By John Perrotto
Only so much can be culled from spring training statistics as a number of factors can skew the numbers, including a very small sample size, a disparity in competition and windy conditions that can turn Grapefruit League ballparks (especially the Pirates’ McKechnie Field in Bradenton) into a home run haven.
Yet it is still fun to look at the spring stats. Some of those numbers might even provide some clues about how certain Pirates might fare in 2010.
The most alarming statistic is that Pirates pitchers have walked 77 batters in 150 innings through the first 17 exhibition games. That works out to an ugly 4.62 per nine innings, or more than one every two innings.

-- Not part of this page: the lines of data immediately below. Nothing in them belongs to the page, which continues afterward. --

/-! ### The course of a micro-operation -/

/-- What a micro-operation puts in front of the position, and what it emits, unless it is a fatal busy poll
that times out (that one is the second case of `runMicro_course`). -/
def Course (p : Params) (pwr : Pwr) (m : Micro) (new : List Micro) (evs : List Event) : Prop :=
  match m with
  | .powerOn => new = p.powerOnSeq.map (fun a => .perform a true) ++ [.setPwr .on] ∧ evs = []
  | .powerOff =>
    new = (if pwr = .off then [] else p.powerOffSeq.map (fun a => .perform a false) ++ [.setPwr .off])
      ∧ evs = []
  | .perform (.pin q v) _ => new = [] ∧ evs = [.pin q v]
  | .perform (.sleep n) _ => (∃ t0, new = [.sleeping t0 n]) ∧ evs = [.sleep n]
  | .perform (.xfer bs) _ => new = [.setPin .cs false, .send bs, .setPin .cs true] ∧ evs = []
  | .perform .waitBusy fatal => new = [.pollStart fatal] ∧ evs = []
  | .sleeping t0 n => (new = [] ∨ new = [.sleeping t0 n]) ∧ evs = []
  | .setPin q v => new = [] ∧ evs = [.pin q v]
  | .send [] => new = [] ∧ evs = []
  | .send (b :: bs) => (new = [.send bs] ∧ evs = [.tx b]) ∨ (new = [.send (b :: bs)] ∧ evs = [])
  | .pollStart fatal => (∃ t0, new = [.polling t0 fatal]) ∧ evs = []
  | .polling t0 fatal =>
    (new = [] ∧ evs = [.busy .ok]) ∨ (new = [.polling t0 fatal] ∧ evs = []) ∨
      (fatal = false ∧ new = [] ∧ evs = [.busy .timeout])
  | .stage st sd first count => (∃ d, new = [.passStart st sd first count d 0]) ∧ evs = []
  | .passStart st sd first count d n =>
    (∃ t0, new = [.pass st sd first count, .passEnd st sd first count d (n + 1) t0]) ∧ evs = []
  | .passEnd st sd first count d n _ => (new = [] ∨ new = [.passStart st sd first count d n]) ∧ evs = []
  | .pass st sd first count => new = [.rows st sd first 0 count] ∧ evs = []
  | .rows _ _ _ _ 0 => new = [] ∧ evs = []
  | .rows st sd r k (n + 1) => new = [.row st sd r k, .rows st sd (r + 1) (k + 1) n] ∧ evs = []
  | .row st sd r k =>
    ((∃ src, new = [.setPin .cs false, .send (rowFrame p st r src), .setPin .cs true, .pollStart true]) ∨
      new = [.request st r (readerAddr p sd.base k)]) ∧ evs = []
  | .request st r addr =>
    (new = [.collect st r [] p.bpr] ∧ evs = [.rdReq addr p.bpr]) ∨ (new = [.request st r addr] ∧ evs = [])
  | .collect st r got 0 =>
    new = [.setPin .cs false, .send (rowFrame p st r got), .setPin .cs true, .pollStart true]
      ∧ evs = [.rdData got]
  | .collect st r got (n + 1) =>
    ((∃ b, new = [.collect st r (got ++ [b]) n]) ∨ new = [.collect st r got (n + 1)]) ∧ evs = []
  | .sampleTemp => new = [] ∧ (evs = [] ∨ ∃ t, evs = [.tempSample t])
  | .loadTemp _ => new = [] ∧ evs = []
  | .selectSegment _ => new = [] ∧ evs = []
  | .paint _ _ _ => new = [] ∧ evs = []
  | .setPwr _ => new = [] ∧ evs = []
  | .setPasses => new = [] ∧ evs = []
  | .clearRes => new = [] ∧ evs = []
  | .clearOld => new = [] ∧ evs = []
  | .copyOld => new = [] ∧ evs = []

/-- `pwr` after a micro-operation, with the same exception: only the last action of a power sequence writes
it (R50). -/
def pwrAfter (pwr : Pwr) : Micro → Pwr
  | .setPwr v => v
  | _ => pwr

The biggest offender of the bases on balls has been right-hander Kevin Hart, who has walked 13 in just 4 2/3 innings. The Pirates badly want Hart to be the fifth starter rather than Daniel McCutchen because they see the see the great potential he has with a 95-mph fastball.
However, Hart has done nothing since coming from the Chicago Cubs in a trade last July 30 to suggest he can be an effective major-league starter. He went 1-8 with a 6.92 ERA in 10 starts after the trade last season with 26 walks in 53 1/3 innings.
Charlie Morton has walked eight in 13 2/3 innings and also been tagged for three home runs. There is little doubt Morton has the best pure stuff of anyone in the Pirates’ starting rotation. However, the walks and homers suggest that he hasn’t figured out what to do with that stuff.
The bases on balls bug has even bitten left-hander Zach Duke, normally a reliable strike thrower. He has walked six in 8 1/3 innings. Couple that with him going 3-8 with a 5.17 ERA in 14 starts in the second half of last season and it seems the Pirates should have sold high on Duke last summer and traded him after he was selected to the All-Star Game for the first time in his career.
Meanwhile, some Pirates’ hitters are putting up good numbers, none better than reserve outfielder Delwyn Young, who has five home runs in 33 at-bats. The Pirates couldn’t jump off the Young bandwagon fast enough at the end of last season, trading for Tampa Bay second baseman Aki Iwamura and his $4.85-million salary in 2010 before the World Series even ended.
Granted, Young hit .219 in his final 53 games last season when he became the starting second baseman following the trade of Freddy Sanchez. What the Pirates did not take into account is that Young was exhausted at the end of the season after they had him work out at second base for at least a half-hour in the mid-afternoon before nearly every night game.
It seems the Pirates would have helped their offense more and saved money_ something owner Bob Nutting cherishes more than winning_ if they had just stayed with Young as their second baseman instead of sacrificing promising reliever Jesse Chavez in a trade.
One of the biggest questions surrounding the Pirates is whether right fielder Garrett Jones can become a reliable middle-of-the-order hitter or if his fine 2009 season was nothing more than a fluke by a 28-year-old rookie.
So far, Jones has had mixed results. He has showed power with three home runs and three doubles in 34 at-bats while driving in 11 runs. However, he has also struck 10 times, nearly one-third of his at-bats, while drawing only one walk.
Thus, the jury is still out on Jones.
Jeff Clement appears to be flopping badly in his attempt to become the starting first baseman as the left-handed hitter acquired from Seattle in a trade last July has a .143 batting average. However, that’s not necessarily the case.
The fact that Clement has as many walks as strikeouts_ five each_ suggests he is showing a good eye at the plate and isn’t overmatched. Thus, it’s way too early to write him off.
The Pirates have 12 more exhibition games left. Then, the statistics will start counting for real April 5 when the Pirates host the Los Angeles Dodgers at PNC Park in the season opener.